Late this morning, my wife and I hiked around Hines Lake at Robert Eastman Park; this park is in southwest Metro Denver, near the foot of the Dakota Hogback. On our lakeside hike, birds were rather sparse; sightings included a lone cormorant, several common mergansers, mallards, pied-billed grebes, red-winged blackbirds and a few ring-billed gulls.
Climbing back to the parking lot, however, I watched as waves of Townsend's solitaires moved from the foothills onto the Colorado Piedmont, funneling eastward through a break in the Hogback. Their annual vertical migration was likely accelerated by cold rain and snow in the upper foothills and mountains that began yesterday afternoon and ended this morning. Indeed, after breeding in open coniferous forest, Townsend's solitaires move to the lower foothills and Piedmont each autumn, switching from a mixed diet of insects and berries to a strict diet of juniper berries.

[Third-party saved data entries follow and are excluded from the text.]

-- ==== Sys2Proof/Syntax.lean ====
section
/-!
DEFINITION. The commands of the block: one constructor of `Instr` for each row of the table of steps, with the operands that
the world outside must name for that step, and the operand types, the Repertoire image among them.
-/

namespace Sys2Proof

/-- The three parts of R1. -/
inductive Variant where
  | s9640 | s9632 | s9616
  deriving DecidableEq, Repr

/-- One record of the defaults section (R66): field, instance (0xFFFF: every instance), code (true: K) and value. -/
structure DefRec where
  unit : Nat
  inst : Nat
  off : Nat
  lsb : Nat
  width : Nat
  isK : Bool
  value : Nat
  deriving DecidableEq, Repr

/-- A PF record of the identity section (R67); bit sets are numbers. -/
structure PfRec where
  present : Bool := true
  link : Nat
  function : Nat
  vfKind : Nat := 0
  totalVfs : Nat := 0
  bar0Log2 : Nat := 24
  bar2Log2 : Nat := 16
  vfBar0Log2 : Nat := 17
  msixPf : Nat := 64
  msixVf : Nat := 64
  reach : Nat := 0
  evtPermit : Nat := 0
  deriving DecidableEq, Repr

/-- The identity section (R67): `pfs` lists the sixteen PF records in order. -/
structure Identity where
  subsysVendor : Nat := 0
  subsysDevice : Nat := 0
  ideEnable : Nat := 0
  evtCore : Nat := 0
  stpChannels : Nat := 0
  pfs : List (Nat × PfRec) := []
  deriving DecidableEq, Repr

/-- A port record with its calendars (R69): a calendar lists the MAC instance of each used slot under the slot number. -/
structure PortRec where
  speed : Nat
  flexe : Bool := false
  fec25 : Nat := 0
  calB : Bool := false
  macInst : Nat := 0
  slotsA : List (Nat × Nat) := []
  slotsB : List (Nat × Nat) := []
  deriving DecidableEq, Repr

/-- The match-table schema section (R72): tables by number with table_cfg and base_mib, action records as 128-bit numbers. -/
structure Schema where
  txEntry : Nat := 0
  rxSaTable : Nat := 0
  rxSaValid : Bool := false
  tables : List (Nat × (Nat × Nat)) := []
  actions : List (Nat × Nat) := []
  deriving DecidableEq, Repr

/-- The content of one section (R61); a control store lists its microwords by address, unlisted words being all zero.
`defaultsBut named` names in short a defaults section with a record for every field: a K field has its first-ever value, and an I field
that `named` does not list has the value that the other sections give it, else 0 (notes/assumptions/53.md). `malformed` holds the bytes of
a section whose type is known and whose length, reserved bytes or records are not as its layout has them. -/
inductive SecBody where
  | identity (i : Identity)
  | bifurcation (shapes : List Nat)
  | portMap (ports : List (Nat × PortRec))
  | hbmSizes (exactGib deepGib : Nat)
  | bindings (pairs : List (Nat × (Nat × Nat)))
  | controlStore (words : List (Nat × Microword))
  | schemas (s : Schema)
  | firmware (protocol version : Nat) (code : List Byte)
  | defaults (recs : List DefRec)
  | defaultsBut (named : List DefRec)
  | unknown (type : Nat) (bytes : List Byte)
  | malformed (type : Nat) (bytes : List Byte)
  deriving DecidableEq, Repr

/-- A section with its directory entry (R60): offset, length and digest as the entry gives them. -/
structure Section where
  required : Bool := true
  offset : Nat := 0
  length : Nat := 0
  target : Nat := 0xFFFFFFFF
  digest : BitVec 384 := 0
  body : SecBody
  deriving DecidableEq, Repr

/-- A Repertoire image (R59): its header fields and sections. -/
structure Image where
  magic : Nat := 0x52455054
  formatMajor : Nat := 1
  formatMinor : Nat := 0
  imageBytes : Nat := 0x1200
  variantMask : Nat := 7
  securityVersion : Nat := 0
  keySlot : Nat := 0
  raiseFloor : Bool := false
  buildId : Nat := 0
  schemaId : Nat := 0
  publicKey : BitVec 768 := 0
  signature : BitVec 768 := 0
  sections : List Section := []
  deriving DecidableEq, Repr

/-- What the start finds out about the part and its surroundings (R53 steps 5 and 9, R54): sites that fail their self-test,
host links whose PERST_N pin is held low, the flash's answer, HBM stacks that do not train, the measured duration in µs, and the first
measurements of Pace (R88), power (R99) and temperature (R104; none given: as last sampled). -/
structure StartFindings where
  badSets : List Nat := []
  badCrypto : List Nat := []
  perstLow : List Nat := []
  flashError : Bool := false
  hbmBad : Bool := false
  startUs : Nat := 0
  ringCounts : List Nat := List.replicate 16 10000
  sensors : List Int := []
  currentMa : Nat := 0
  otherDw : Nat := 0
  deriving DecidableEq, Repr

/-- What a provisioning message asks of a key slot (R63, R84): to program it with the digest of its public key, or to blow its revoke
fuse. -/
inductive KeySlotOp where
  | program (digest : BitVec 384)
  | revoke
  deriving DecidableEq, Repr

/-- The ways an SPDM request arrives (R84, R115). -/
inductive SpdmPath where
  | sideband
  | doe (pf : Nat)
  deriving DecidableEq, Repr

/-- The numeric sensors of PLDM Type 2 (R84). -/
inductive Sensor where
  | tj | power | pace | headroom
  deriving DecidableEq, Repr

/-- How an AVSBus transaction ends (R96). -/
inductive AvsResult where
  | ok | nack | statusFault | noResponse
  deriving DecidableEq, Repr

/-- The status of a read completion (R123). -/
inductive CplStatus where
  | success | unsupportedRequest | completerAbort | poisoned
  deriving DecidableEq, Repr

/-- Capabilities that R115 and R116 name, for a function to have or not to have. -/
inductive PciCap where
  | powerManagement | msix | pciExpress | aer | sriov | ari | ats | pasid | tph | ltr | doe | ide | dvsec
  | dataLinkFeature | physicalLayer | laneMargining | flitLogging
  | msi | acs | resizableBar | readinessTime | l1Substates | pageRequest
  deriving DecidableEq, Repr

/-- Configuration space of a function (R50, R114-R118): the fields the manual names. -/
inductive CfgField where
  | vendorId | deviceId | classCode | revisionId | subsysVendor | subsysId | interruptPin
  | busMaster | memorySpace | maxPayload | maxReadRequest | tagWidth | relaxedOrdering | noSnoop | ctoRange
  | initiateFlr | msixEnable | msixFunctionMask | msixTableSize | vfEnable | numVfs | totalVfs | firstVfOffset | vfStride
  | vfDeviceId | systemPageSize | romEnable | powerState | aspmL1 | atsEnable | atsQueueDepth | pasidEnable | tphEnable
  | dvsecVendor | dvsecId | dvsecBar | dvsecOffset | dvsecFormat | ideCapability
  | capability (c : PciCap)
  | bar (n : Nat) | romBar | vfBar (n : Nat)
  | msixTableBir | msixTableOffset | msixPbaBir | msixPbaOffset
  | maxPayloadSupported | tagWidthSupported | flrCapable | ctoRanges | ctoDisable | extendedSynch
  | noSoftReset | d1Support | d2Support | pmeSupport
  | aerUncorStatus | aerUncorMask | aerUncorSeverity | aerCorStatus | aerCorMask | aerHeader (n : Nat) | aerPrefix (n : Nat) | ecrcCapable
  | initialVfs | supportedPageSizes | vfMigration | ariCapableHierarchy | ariNextFunction
  | atsPageAligned | atsRelaxedOrdering | atsStu
  | pasidWidth | pasidExecute | pasidPrivileged
  | tphTableLocation | tphDeviceSpecific | tphExtended
  | ltrEnable | ltrMaxSnoop | ltrMaxNoSnoop
  deriving DecidableEq, Repr

/-- A configuration request (R125, R128). -/
inductive ConfigReq where
  | read (f : CfgField)
  | write (f : CfgField) (value : Nat)
  deriving DecidableEq, Repr

/-- What a BAR address of a function names (R117, R118): the card, a unit window by card entry, a doorbell page, an offset of BAR4,
the expansion ROM, or a plain offset of a VF's BAR0. -/
inductive BarAddr where
  | card (off : Nat)
  | window (entry off : Nat)
  | doorbell (page off : Nat)
  | bar4 (off : Nat)
  | rom (off : Nat)
  | vf (off : Nat)
  deriving DecidableEq, Repr

/-- The memories that a scrubber visits (R442, R264). -/
inductive Memory where
  | controlStore (position : Nat)
  | setSram (position : Nat)
  | ledger | prefixTernary | keyCache | hbm
  deriving DecidableEq, Repr

/-- Where an ECC error stands, with what R446 reports of it. HBM errors give region (0 ring contexts, 1 connections, 2 keys,
3 counters, 4 control, 5 exact-match, 6 deep buffer, else the controller), byte offset, stack, and the index of what the
offset lies in: ring, context or counter; in region 4 the core, 8 for the Ledger save area, 9 for the image copy; in region 5
the table plus 16 x bucket plus 2^30 x slot. An error in an entry of a match table names the command port whose command
detected it, if one did (R235). -/
inductive EccSite where
  | setSram (position off : Nat) (thread : Option Nat)
  | controlStore (position addr : Nat) (thread : Option Nat)
  | packetBuffer (item : Nat)
  | ledger (item : Nat) (bothCopies : Bool)
  | contextCache (ring : Nat) (dirty : Bool)
  | hotCache (table bucket slot : Nat)
  | prefixEntry (index : Nat) (port : Option Nat)
  | ternaryEntry (index : Nat) (port : Option Nat)
  | keyCache (position : Nat)
  | hbm (region off stack index : Nat) (port : Option Nat)
  | linkBuffers (link : Nat)
  | streamPort (stream : Nat)
  | ownState (unit inst : Nat)
  deriving DecidableEq, Repr

/-- One finding of a scrub pass: the place, and whether the code could correct it. -/
structure EccFinding where
  place : EccSite
  correctable : Bool
  deriving DecidableEq, Repr

/-- A Set fault as its finder reports it (R260): the code, the word of an uncorrectable error, and the thread that met it. -/
structure SetFinding where
  code : Nat
  addr : Nat := 0
  thread : Option Nat := none
  deriving DecidableEq, Repr

/-- A port that goes down, and the MAC instances whose frame it cuts (R344). -/
structure PortLoss where
  port : Nat
  cut : List Nat := []
  deriving DecidableEq, Repr

/-- A learn offer as microcode makes it (R226): virtual network and source MAC, first octet most significant. -/
structure Offer where
  vnid : Nat
  mac : Nat
  deriving DecidableEq, Repr

/-- What a write of MTB_CMD names beside its op (R237): the table, the stage slot of op 7, and the irq bit. -/
structure MtbCmd where
  table : Nat := 0
  stage : Nat := 0
  irq : Bool := false
  deriving DecidableEq, Repr

/-- A flit of the Stream Port (R461): type, stream, fseq, the acknowledgement and credit fields every flit carries, and the
payload in use. -/
structure Flit where
  kind : Nat := 0
  stream : Nat := 0
  fseq : Nat := 0
  ackSeq : Nat := 0
  ackValid : Bool := false
  nak : Bool := false
  msgCredits : Nat := 0
  crStream : Nat := 0
  crCount : Nat := 0
  payload : List Byte := []
  crcOk : Bool := true
  deriving DecidableEq, Repr

/-- Where a pass sends its item (R183, R496): a ring, a line port's MAC instance, or the exception ring. -/
inductive Dest where
  | ring (r : Nat)
  | mac (m : Nat)
  | exception
  deriving DecidableEq, Repr

/-- A change that a pass asks the retire stage for (R159, R190). -/
inductive Edit where
  | rewrite (off : Nat) (bytes : List Byte)
  | insert (off : Nat) (bytes : List Byte)
  | strip (off len : Nat)
  | encap (template : Nat)
  | esp (sa : Nat)
  | tls (ctx : Nat)
  deriving DecidableEq, Repr

/-- A retire commit (R160, R250 class 8). -/
inductive Commit where
  | counter (cell amount : Nat)
  | state (cell value : Nat)
  | number (kind ctx : Nat)
  deriving DecidableEq, Repr
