/-- Every field of the STP registers (R472). -/
def mapSTP0 : List Field :=
  [STP_CTRL_link_enable, STP_CTRL_pair_enable, STP_CTRL_allow_x8, STP_STATUS_state,
   STP_STATUS_peer_s9640, STP_STATUS_open_streams, STP_STATUS_credits_free, STP_CONFIG_stream_credits,
   STP_CONFIG_replay_limit, STP_CONFIG_retrain_limit, STP_CONFIG_match_ms, STP_CAUSE_link_up,
   STP_CAUSE_link_down, STP_CAUSE_retrain, STP_CAUSE_degraded, STP_CAUSE_crc_error,
   STP_CAUSE_xfer_done, STP_CAUSE_xfer_error, STP_CAUSE_proto_error, STP_CAUSE_uncorrectable,
   STP_CAUSE_match_timeout, STP_CAUSE_MASK_enable, STP_CRC_ERRORS_count, STP_REPLAYS_count,
   STP_RETRAINS_count, STP_PROTO_ERRORS_count, STP_PEER_ID_peer_id, STP_LOCAL_ID_local_id,
   STP_STREAM_STATE_state, STP_STREAM_STATE_dir, STP_STREAM_STATE_channel, STP_STREAM_STATE_credits,
   STP_STREAM_STATE_outcome, STP_STREAM_XFER_value, STP_STREAM_LEN_value, STP_STREAM_DONE_value,
   STP_TX_FLITS_LO_flits, STP_TX_FLITS_HI_flits, STP_RX_FLITS_LO_flits, STP_RX_FLITS_HI_flits]
def mapSTP : List Field := mapSTP0

/-- The register map of a unit type; a type without registers has none. -/
def map (unit : Nat) : List Field :=
  if unit = 2 then mapBOOT
  else if unit = 3 then mapPWR
  else if unit = 16 then mapPCX
  else if unit = 32 then mapQMG
  else if unit = 33 then mapLGR
  else if unit = 48 then mapPPL
  else if unit = 49 then mapMTB
  else if unit = 65 then mapSET
  else if unit = 80 then mapCRY
  else if unit = 81 then mapSTO
  else if unit = 96 then mapSCH
  else if unit = 97 then mapDMA
  else if unit = 112 then mapMAC_LANE
  else if unit = 113 then mapMAC
  else if unit = 128 then mapTMP
  else if unit = 144 then mapMBX
  else if unit = 145 then mapEVT
  else if unit = 17408 then mapS44
  else if unit = 146 then mapFLT
  else if unit = 160 then mapSTP
  else []

/-- The unit types that have a register map. -/
def units : List Nat := [2, 3, 16, 32, 33, 48, 49, 65, 80, 81, 96, 97, 112, 113, 128, 144, 145, 17408, 146, 160]

end Sys2Proof.Machine.R
end

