-- ==== Sys2Proof/Machine/Parts.lean ====
section
/-!
DEFINITION. The pieces of the device's state beside its registers, chapter by chapter: plain data, every field with the value
it has at reset.
-/

namespace Sys2Proof.Machine

/-! ## What leaves the device -/

/-- The attributes of an issued request (R120, R129). -/
structure Attr where
  relaxed : Bool := false
  noSnoop : Bool := false
  translated : Bool := false
  ats : Bool := false             -- the address is translated through ATS (notes/assumptions/11.md)
  steering : Option Nat := none
  pasid : Option Nat := none
  deriving DecidableEq, Repr

/-- An error that AER reports (R454). -/
inductive AerError where
  | completionTimeout | completerAbort | poisoned | unsupported | ideCheck | correctedInternal | uncorrectableInternal
  deriving DecidableEq, Repr

/-- What the device puts out, at its pins and links. `answer` is the value a read returns to the master `mid`. -/
inductive Output where
  | msix (fn vector : Nat) (steering : Option Nat)
  | answer (mid value : Nat)
  | readData (fn : Nat) (data : List Byte)
  | completerAbort (fn : Nat)
  | unsupported (fn : Nat)
  | retryStatus (fn : Nat)
  | configData (fn value : Nat)
  | configDone (fn : Nat)
  | hostRead (fn tag addr len : Nat) (attr : Attr)
  | hostWrite (fn addr : Nat) (data : List Byte) (attr : Attr)
  | translationRequest (fn tag addr : Nat) (pasid : Option Nat)
  | atsInvalidateDone (link tag : Nat)
  | ltr (fn snoop noSnoop : Nat)
  | aer (link : Nat) (fn : Nat) (error : AerError)
  | coreEvent (source : Nat)
  | lineFrame (mac : Nat) (frame : Frame) (stomped : Bool)
  | lpi (port : Nat) (on : Bool)
  | flexeRequest (port : Nat)
  | pin (pin : Nat) (active : Bool)
  | avsWrite (mv : Nat)
  | avsSlew (rate : Nat)
  | avsRetry
  | avsRead
  | avsCurrentRead
  | avsStatus
  | thermTrip (asserted : Bool)
  | flashReset (asserted : Bool)
  | smbAlert (asserted : Bool)
  | flashSfdp
  | flashRead (octal : Bool) (addr len : Nat)
  | flashErase (addr sectors : Nat)
  | flashProgram (addr pages : Nat)
  | sideband (kind : String) (words : List Nat)
  | spdm (via : SpdmPath) (kind : String) (words : List Nat)
  | jtag (bits value : Nat)
  | flitOut (f : Flit)
  | stpControl (words : List Nat)
  deriving DecidableEq, Repr

/-! ## Life of the device (R53, R65, R82, R107, R453) -/

/-- Where the device stands between power-off and running. -/
inductive Phase where
  | held           -- standby rail up, SYS_RST_N low, TESTEN high or a main rail out of tolerance
  | recovery       -- no slot verified (R65)
  | running
  | serviceReset   -- between step 1 and step 7 of R82
  | faultStop      -- R453
  | tripped        -- THERMTRIP_N asserted (R107)
  deriving DecidableEq, Repr

/-! ## Dance Card (R36-R52) and the map of sites to positions (R19-R23, R272) -/

/-- How a position of the array stands. -/
inductive PosPhase where
  | inService      -- carries work, or waits warm in a reserve position
  | grace          -- dispatch stopped; what it holds may still retire (R106, R431)
  | out            -- sat out, vacant, or departed in a reserve position
  | testing        -- a rejoin test runs (R432)
  deriving DecidableEq, Repr

/-- A position: the site that fills it and how it stands; `thermal` marks a thermal sit-out (R105). -/
structure Slot where
  site : Nat
  phase : PosPhase := .inService
  thermal : Bool := false
  deriving DecidableEq, Repr

/-- The live card: validity, generation, the generation of each entry that changed since the build, and each PF's words of
the expansion-ROM copy as built (R52). -/
structure Card where
  valid : Bool := false
  gen : Nat := 0
  entryGen : NMap Nat := {}
  rom : NMap (List Nat) := {}
  deriving DecidableEq, Repr

/-! ## Retained settings and flash (R56-R58, R74-R79) -/

/-- A boot directory copy (R58); one whose magic or check does not match is not valid. -/
structure DirCopy where
  magic : Nat := 0
  seq : Nat := 0
  slotSize : Nat := 0
  active : Nat := 0
  trial : Bool := false
  trialLeft : Nat := 0
  check : Nat := 0
  deriving DecidableEq, Repr

/-- A retained source (R74): one value per field key, and the map of sites to positions. A source holds every K field of the part and
of the PFs in `pfs` but those in `lacks`; a value that `vals` does not list is the first-ever one. `crcOk` says whether its closing
CRC-32C is there and matches. -/
structure Retained where
  crcOk : Bool := true
  seq : Nat := 0
  dieId : Nat := 0
  schemaId : Nat := 0
  pfs : List Nat := []
  lacks : List Nat := []
  vals : NMap Nat := {}
  setSites : NMap Slot := {}
  crySites : NMap Slot := {}
  deriving DecidableEq, Repr

/-- The attached flash (R56, R57). -/
structure Flash where
  sizeMib : Nat := 256
  octal : Bool := true
  dir0 : DirCopy := {}
  dir1 : DirCopy := {}
  slotA : Option Image := none
  slotB : Option Image := none
  snap0 : Option Retained := none
  snap1 : Option Retained := none
  deriving DecidableEq, Repr

/-- The retention store of the always-on domain (R74, R76, R79): its two alternating records, the one that is being closed, whether a K
field was written since, whether a brown-out came after the last record, and whether the discard command awaits the next start. -/
structure Keep where
  rec0 : Option Retained := none
  rec1 : Option Retained := none
  closing : Option Retained := none
  dirty : Bool := false
  brownout : Bool := false
  discard : Bool := false
  deriving DecidableEq, Repr

/-- A posted write that waits on its link: to a doorbell slot (word 0 the producer, 1 cq_head with arm in bit 16), or to a register. -/
inductive HeldWrite where
  | doorbell (fn page slot word value : Nat)
  | register (mid unit inst off value : Nat)
  deriving DecidableEq, Repr

/-- What the starts and the loader leave behind outside the registers (R77, R78, R80-R83, R86, R495). -/
structure Boot where
  image : Option Image := none        -- the running image, the copy in the HBM control region
  slot : Nat := 0
  onTrial : Bool := false
  copyBad : Bool := false             -- the HBM copy no longer matches its digest (R82 step 5)
  saveBad : Bool := false             -- the Ledger save no longer verifies (R170)
  snapshot : Option Retained := none  -- a snapshot being written, and its slot
  snapSlot : Nat := 0
  snapCut : Bool := false             -- a snapshot write was cut short (R77)
  shutdown : Bool := false            -- the orderly-shutdown command was given (R78)
  shutdownDone : Bool := false
  cause : Nat := 1                    -- the cause of the start that comes (R86)
  log : List (Nat × Nat × Nat × Nat × Nat) := []   -- the doorbell log (R83): function, page, slot, word, value
  logFull : List Nat := []            -- links whose posted credits are withheld
  withheld : List HeldWrite := []     -- posted writes that the withheld credits keep on their links, in order (R83)
  resetCause : Nat := 0
  deriving DecidableEq, Repr

/-! ## Power and temperature (R88-R107) -/

/-- State of the power governor and its island beside the PWR registers. -/
structure Power where
  history : List Nat := []          -- Pace as last published, newest first, over the preceding 100 µs (R90)
  eventHeadroom : Nat := 0          -- Headroom when PWR event 2 was last raised (R91)
  unproven : List Nat := []         -- positions filled whose first item has not retired yet (R91)
  sinceThermal : Nat := 200         -- governor ticks since the last thermal step (R93 rule 2), up to 200
  powerRule : Bool := false         -- rule 3 applied at the last tick
  started : Bool := false           -- cold-start step 3 has been (R97)
  tripPin : Bool := false           -- THERMTRIP_N is asserted (R107)
  buckets : List Nat := List.replicate 96 0   -- boost seconds, newest bucket first (R95)
  boostBan : Nat := 0               -- buckets still to age before the 24 h after a loss of standby are over (R95)
  boostTicks : Nat := 0             -- governor ticks of the open boost interval
  sinceBoost : Nat := 200000        -- governor ticks since the last interval closed, up to 10 s
  avsFailures : Nat := 0
  avsStopped : Bool := false        -- steering is stopped (R96)
  powerLog : List Nat := []         -- 1 ms powers, newest first, at most 1,000
  overMs : Nat := 0                 -- published milliseconds above power_limit in a row
  capped : Bool := false            -- an excursion steps down until below power_limit (R99)
  waking : List Nat := []           -- domains that are waking, in the order of R101
  hot : Bool := false               -- Tj at or above 105 °C
  coolMs : Nat := 0                 -- samples in a row below 105 °C, up to 1,000
  satOut : List Nat := []           -- thermally sat-out positions, the last one first (R106)
  sitOutWaits : Bool := false       -- a thermal sit-out waits for a replay to end (R106)
  trippedBefore : Bool := false     -- the run before ended in THERMTRIP (R107)
  heldTj : Int := 0                 -- Tj as last sampled, kept through a cold reset (R489)
  deriving DecidableEq, Repr

/-! ## Host links (R110-R131) -/

/-- What an outstanding read was issued for. -/
inductive ReadFor where
  | descriptors (ring first count : Nat)
  | payload (item : Nat) (addr : Nat)
  | submission (ctrl sq first : Nat)
  | resend (qpn request off : Nat)
  | dmaDescriptor (channel : Nat)
  | dmaBurst (channel burst : Nat)
  | shadow (table : Nat)
  | context (job off : Nat)
  | translation (pasid : Option Nat)
  deriving DecidableEq, Repr

/-- A non-posted request of the device (R122), with the attributes that its class asks for. `dead` marks data that is to be discarded, `quarantined` a tag held back after
FLR (R126). -/
structure Read where
  fn : Nat
  addr : Nat
  len : Nat
  why : ReadFor
  attr : Attr := {}
  dead : Bool := false
  quarantined : Bool := false
  deriving DecidableEq, Repr

/-- An entry of a link's address translation cache (R115): `size` bytes from `base` on of a function and PASID lie at `target`. -/
structure AtcEntry where
  fn : Nat
  pasid : Option Nat
  base : Nat
  size : Nat
  target : Nat
  deriving DecidableEq, Repr

/-- A posted request that a translation holds back, with those of its function behind it: a write, or an MSI-X message. -/
inductive Posted where
  | write (fn addr : Nat) (data : List Byte) (attr : Attr)
  | message (fn vector : Nat)
  deriving DecidableEq, Repr

/-- The link reset in progress (R125). -/
inductive LinkReset where
  | none | fundamental | hot | dlDown
  deriving DecidableEq, Repr

/-- A host link beside its PCX registers. -/
structure Link where
  enabled : Bool := false             -- enabled at step 9 of R53
  reset : LinkReset := .none
  training : Bool := false
  ready : Bool := false               -- answers configuration requests normally
  reads : NMap Read := {}             -- outstanding, by tag
  queue : List Read := []             -- held back by R122, in issue order
  parked : List Read := []            -- reads whose address awaits its translation
  posted : List Posted := []          -- posted requests that a translation holds back, oldest first
  atc : List AtcEntry := []           -- the address translation cache, oldest first
  ideKeys : Option (List Byte) := none
  commit : Option (List Nat) := none  -- the shadow set as it stood at the commit in progress (R130)
  deriving DecidableEq, Repr

/-- One MSI-X table entry. -/
structure Vec where
  addr : Nat := 0
  data : Nat := 0
  masked : Bool := true
  pending : Bool := false
  steering : Nat := 0
  deriving DecidableEq, Repr

/-- The AER capability of a function (R115, R454), with the start values of the Base specification (PRESUMED, notes/assumptions/48.md):
status, mask and severity of uncorrectable errors, status and mask of correctable ones, the header log and the TLP prefix log. -/
structure Aer where
  uncor : Nat := 0
  uncorMask : Nat := 0x00400000
  severity : Nat := 0x00462030
  cor : Nat := 0
  corMask : Nat := 0xE000
  header : List Nat := [0, 0, 0, 0]
  prefixes : List Nat := [0, 0, 0, 0]
  deriving DecidableEq, Repr

/-- A reset that a function is in (R125, R126, R425). -/
inductive FnReset where
  | none | flr | link | function | draining
  deriving DecidableEq, Repr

Once settled in for the winter, the solitaires are highly territorial, defending their berry cache from one another (though they still must contend with robins, waxwings and other berry consumers). Our resident solitaire arrived on the farm several days ago, delivering his high-pitched call from the top of a large honeylocust. Just yesterday, I watched as he chased another solitaire from the property, ensuring an ample supply of berries to survive the winter.